=== Begin Enclosure ===

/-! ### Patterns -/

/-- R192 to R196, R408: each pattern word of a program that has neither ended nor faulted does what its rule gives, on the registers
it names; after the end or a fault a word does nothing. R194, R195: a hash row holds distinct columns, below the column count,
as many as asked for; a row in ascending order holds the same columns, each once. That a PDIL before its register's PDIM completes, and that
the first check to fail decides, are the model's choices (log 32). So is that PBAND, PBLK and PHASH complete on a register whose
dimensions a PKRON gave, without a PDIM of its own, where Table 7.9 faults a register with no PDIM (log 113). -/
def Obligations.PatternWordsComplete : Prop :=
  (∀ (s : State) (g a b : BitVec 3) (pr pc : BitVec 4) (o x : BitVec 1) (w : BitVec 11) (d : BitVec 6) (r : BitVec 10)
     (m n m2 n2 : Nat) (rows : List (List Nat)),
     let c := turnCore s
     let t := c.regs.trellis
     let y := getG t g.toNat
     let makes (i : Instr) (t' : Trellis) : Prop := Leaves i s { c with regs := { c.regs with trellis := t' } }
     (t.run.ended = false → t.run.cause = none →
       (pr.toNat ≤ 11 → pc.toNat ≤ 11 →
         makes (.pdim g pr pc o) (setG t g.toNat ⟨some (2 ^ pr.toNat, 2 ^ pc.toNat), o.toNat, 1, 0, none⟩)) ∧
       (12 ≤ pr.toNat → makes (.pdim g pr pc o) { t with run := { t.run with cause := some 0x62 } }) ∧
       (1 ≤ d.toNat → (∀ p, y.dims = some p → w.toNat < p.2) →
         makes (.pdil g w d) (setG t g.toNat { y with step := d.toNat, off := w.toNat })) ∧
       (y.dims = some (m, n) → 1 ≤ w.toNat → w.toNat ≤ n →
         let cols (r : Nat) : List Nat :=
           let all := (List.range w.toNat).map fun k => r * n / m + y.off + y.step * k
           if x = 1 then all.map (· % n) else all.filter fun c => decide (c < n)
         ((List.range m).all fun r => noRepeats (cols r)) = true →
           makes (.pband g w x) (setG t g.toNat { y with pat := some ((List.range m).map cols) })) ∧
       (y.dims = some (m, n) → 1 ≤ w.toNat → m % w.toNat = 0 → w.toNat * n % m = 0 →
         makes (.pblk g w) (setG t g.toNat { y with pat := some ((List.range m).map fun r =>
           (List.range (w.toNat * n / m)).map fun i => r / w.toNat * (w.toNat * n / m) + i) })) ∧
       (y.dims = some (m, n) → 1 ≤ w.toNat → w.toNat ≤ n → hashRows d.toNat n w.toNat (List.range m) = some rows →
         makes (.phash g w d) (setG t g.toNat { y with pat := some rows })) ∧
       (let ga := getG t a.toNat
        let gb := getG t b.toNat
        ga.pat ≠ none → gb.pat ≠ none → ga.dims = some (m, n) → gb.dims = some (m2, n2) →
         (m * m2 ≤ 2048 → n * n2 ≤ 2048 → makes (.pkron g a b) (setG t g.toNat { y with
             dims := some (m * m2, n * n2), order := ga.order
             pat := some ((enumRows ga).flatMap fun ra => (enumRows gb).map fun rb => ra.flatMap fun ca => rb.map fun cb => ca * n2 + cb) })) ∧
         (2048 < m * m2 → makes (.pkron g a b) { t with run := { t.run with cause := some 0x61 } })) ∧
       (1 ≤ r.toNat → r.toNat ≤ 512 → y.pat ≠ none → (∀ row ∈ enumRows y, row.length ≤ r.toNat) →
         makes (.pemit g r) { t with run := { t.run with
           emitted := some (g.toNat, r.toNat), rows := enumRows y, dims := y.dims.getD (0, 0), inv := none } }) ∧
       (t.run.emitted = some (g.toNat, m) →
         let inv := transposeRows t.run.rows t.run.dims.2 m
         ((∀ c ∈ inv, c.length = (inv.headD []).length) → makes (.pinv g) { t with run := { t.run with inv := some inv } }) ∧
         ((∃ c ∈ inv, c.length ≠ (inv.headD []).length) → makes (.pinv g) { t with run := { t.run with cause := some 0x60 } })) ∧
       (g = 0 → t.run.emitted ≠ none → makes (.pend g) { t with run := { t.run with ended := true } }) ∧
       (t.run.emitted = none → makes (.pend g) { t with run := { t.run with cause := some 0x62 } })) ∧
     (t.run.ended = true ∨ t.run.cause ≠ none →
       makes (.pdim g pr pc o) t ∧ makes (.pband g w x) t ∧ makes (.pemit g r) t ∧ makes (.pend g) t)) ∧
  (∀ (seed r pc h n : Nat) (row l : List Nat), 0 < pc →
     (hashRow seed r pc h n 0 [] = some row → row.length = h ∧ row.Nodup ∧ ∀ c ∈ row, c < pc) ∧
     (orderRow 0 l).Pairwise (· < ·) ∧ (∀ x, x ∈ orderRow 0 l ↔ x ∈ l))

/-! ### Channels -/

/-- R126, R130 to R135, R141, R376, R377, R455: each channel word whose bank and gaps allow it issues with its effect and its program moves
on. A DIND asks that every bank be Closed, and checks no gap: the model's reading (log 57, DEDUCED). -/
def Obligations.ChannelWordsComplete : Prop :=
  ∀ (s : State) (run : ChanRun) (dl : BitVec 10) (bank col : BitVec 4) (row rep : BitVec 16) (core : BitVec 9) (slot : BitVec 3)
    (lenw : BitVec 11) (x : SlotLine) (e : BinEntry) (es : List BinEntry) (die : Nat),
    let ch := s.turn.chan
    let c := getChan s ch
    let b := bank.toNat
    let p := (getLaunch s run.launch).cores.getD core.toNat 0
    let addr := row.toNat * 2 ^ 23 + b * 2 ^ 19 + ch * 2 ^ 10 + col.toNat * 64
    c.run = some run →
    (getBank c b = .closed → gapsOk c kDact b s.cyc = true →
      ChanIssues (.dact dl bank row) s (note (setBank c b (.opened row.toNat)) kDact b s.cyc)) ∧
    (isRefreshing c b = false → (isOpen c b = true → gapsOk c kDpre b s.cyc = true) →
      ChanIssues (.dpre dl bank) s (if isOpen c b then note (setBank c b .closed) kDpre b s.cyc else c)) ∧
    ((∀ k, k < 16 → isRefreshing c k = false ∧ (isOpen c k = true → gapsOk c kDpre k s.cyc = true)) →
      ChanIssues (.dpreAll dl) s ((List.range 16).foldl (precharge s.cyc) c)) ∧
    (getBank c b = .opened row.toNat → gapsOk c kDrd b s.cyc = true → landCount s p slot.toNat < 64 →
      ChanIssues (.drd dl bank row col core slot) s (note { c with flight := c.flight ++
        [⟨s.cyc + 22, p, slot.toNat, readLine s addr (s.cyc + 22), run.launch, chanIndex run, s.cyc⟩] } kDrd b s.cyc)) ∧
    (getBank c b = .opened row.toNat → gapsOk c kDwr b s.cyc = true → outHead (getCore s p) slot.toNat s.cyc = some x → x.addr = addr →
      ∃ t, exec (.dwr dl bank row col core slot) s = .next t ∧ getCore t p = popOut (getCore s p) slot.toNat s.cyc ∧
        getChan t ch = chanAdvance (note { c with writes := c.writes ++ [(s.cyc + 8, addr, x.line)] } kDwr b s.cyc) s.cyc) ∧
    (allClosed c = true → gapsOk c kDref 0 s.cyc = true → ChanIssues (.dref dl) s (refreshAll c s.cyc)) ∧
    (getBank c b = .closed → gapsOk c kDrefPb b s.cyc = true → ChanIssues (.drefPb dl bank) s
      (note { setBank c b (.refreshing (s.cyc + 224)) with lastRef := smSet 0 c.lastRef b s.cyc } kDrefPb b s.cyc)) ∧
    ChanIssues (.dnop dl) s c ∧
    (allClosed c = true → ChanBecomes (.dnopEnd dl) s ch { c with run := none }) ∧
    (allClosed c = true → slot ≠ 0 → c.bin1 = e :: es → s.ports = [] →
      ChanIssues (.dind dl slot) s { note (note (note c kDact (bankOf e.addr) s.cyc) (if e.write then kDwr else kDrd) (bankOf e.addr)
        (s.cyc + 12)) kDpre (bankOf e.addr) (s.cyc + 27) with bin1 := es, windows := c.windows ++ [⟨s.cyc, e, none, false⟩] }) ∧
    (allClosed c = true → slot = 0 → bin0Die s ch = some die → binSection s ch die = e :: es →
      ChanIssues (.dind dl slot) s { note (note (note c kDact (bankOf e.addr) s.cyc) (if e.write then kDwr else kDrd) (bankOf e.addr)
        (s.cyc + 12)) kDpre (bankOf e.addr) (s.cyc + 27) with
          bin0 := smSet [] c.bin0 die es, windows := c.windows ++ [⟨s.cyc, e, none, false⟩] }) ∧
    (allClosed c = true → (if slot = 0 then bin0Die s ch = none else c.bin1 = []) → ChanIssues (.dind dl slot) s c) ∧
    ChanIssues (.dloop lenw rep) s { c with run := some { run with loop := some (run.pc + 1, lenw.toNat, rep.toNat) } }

=== End Enclosure ===

### The task
Every line above from the line with "let ch := s.turn.chan" to the line with "ChanIssues (.dpre dl", both included, must be reproduced exactly, and no other line may appear.

### Written answer
    let ch := s.turn.chan
    let c := getChan s ch
    let b := bank.toNat
    let p := (getLaunch s run.launch).cores.getD core.toNat 0
    let addr := row.toNat * 2 ^ 23 + b * 2 ^ 19 + ch * 2 ^ 10 + col.toNat * 64
    c.run = some run →
    (getBank c b = .closed → gapsOk c kDact b s.cyc = true →
      ChanIssues (.dact dl bank row) s (note (setBank c b (.opened row.toNat)) kDact b s.cyc)) ∧
    (isRefreshing c b = false → (isOpen c b = true → gapsOk c kDpre b s.cyc = true) →
      ChanIssues (.dpre dl bank) s (if isOpen c b then note (setBank c b .closed) kDpre b s.cyc else c)) ∧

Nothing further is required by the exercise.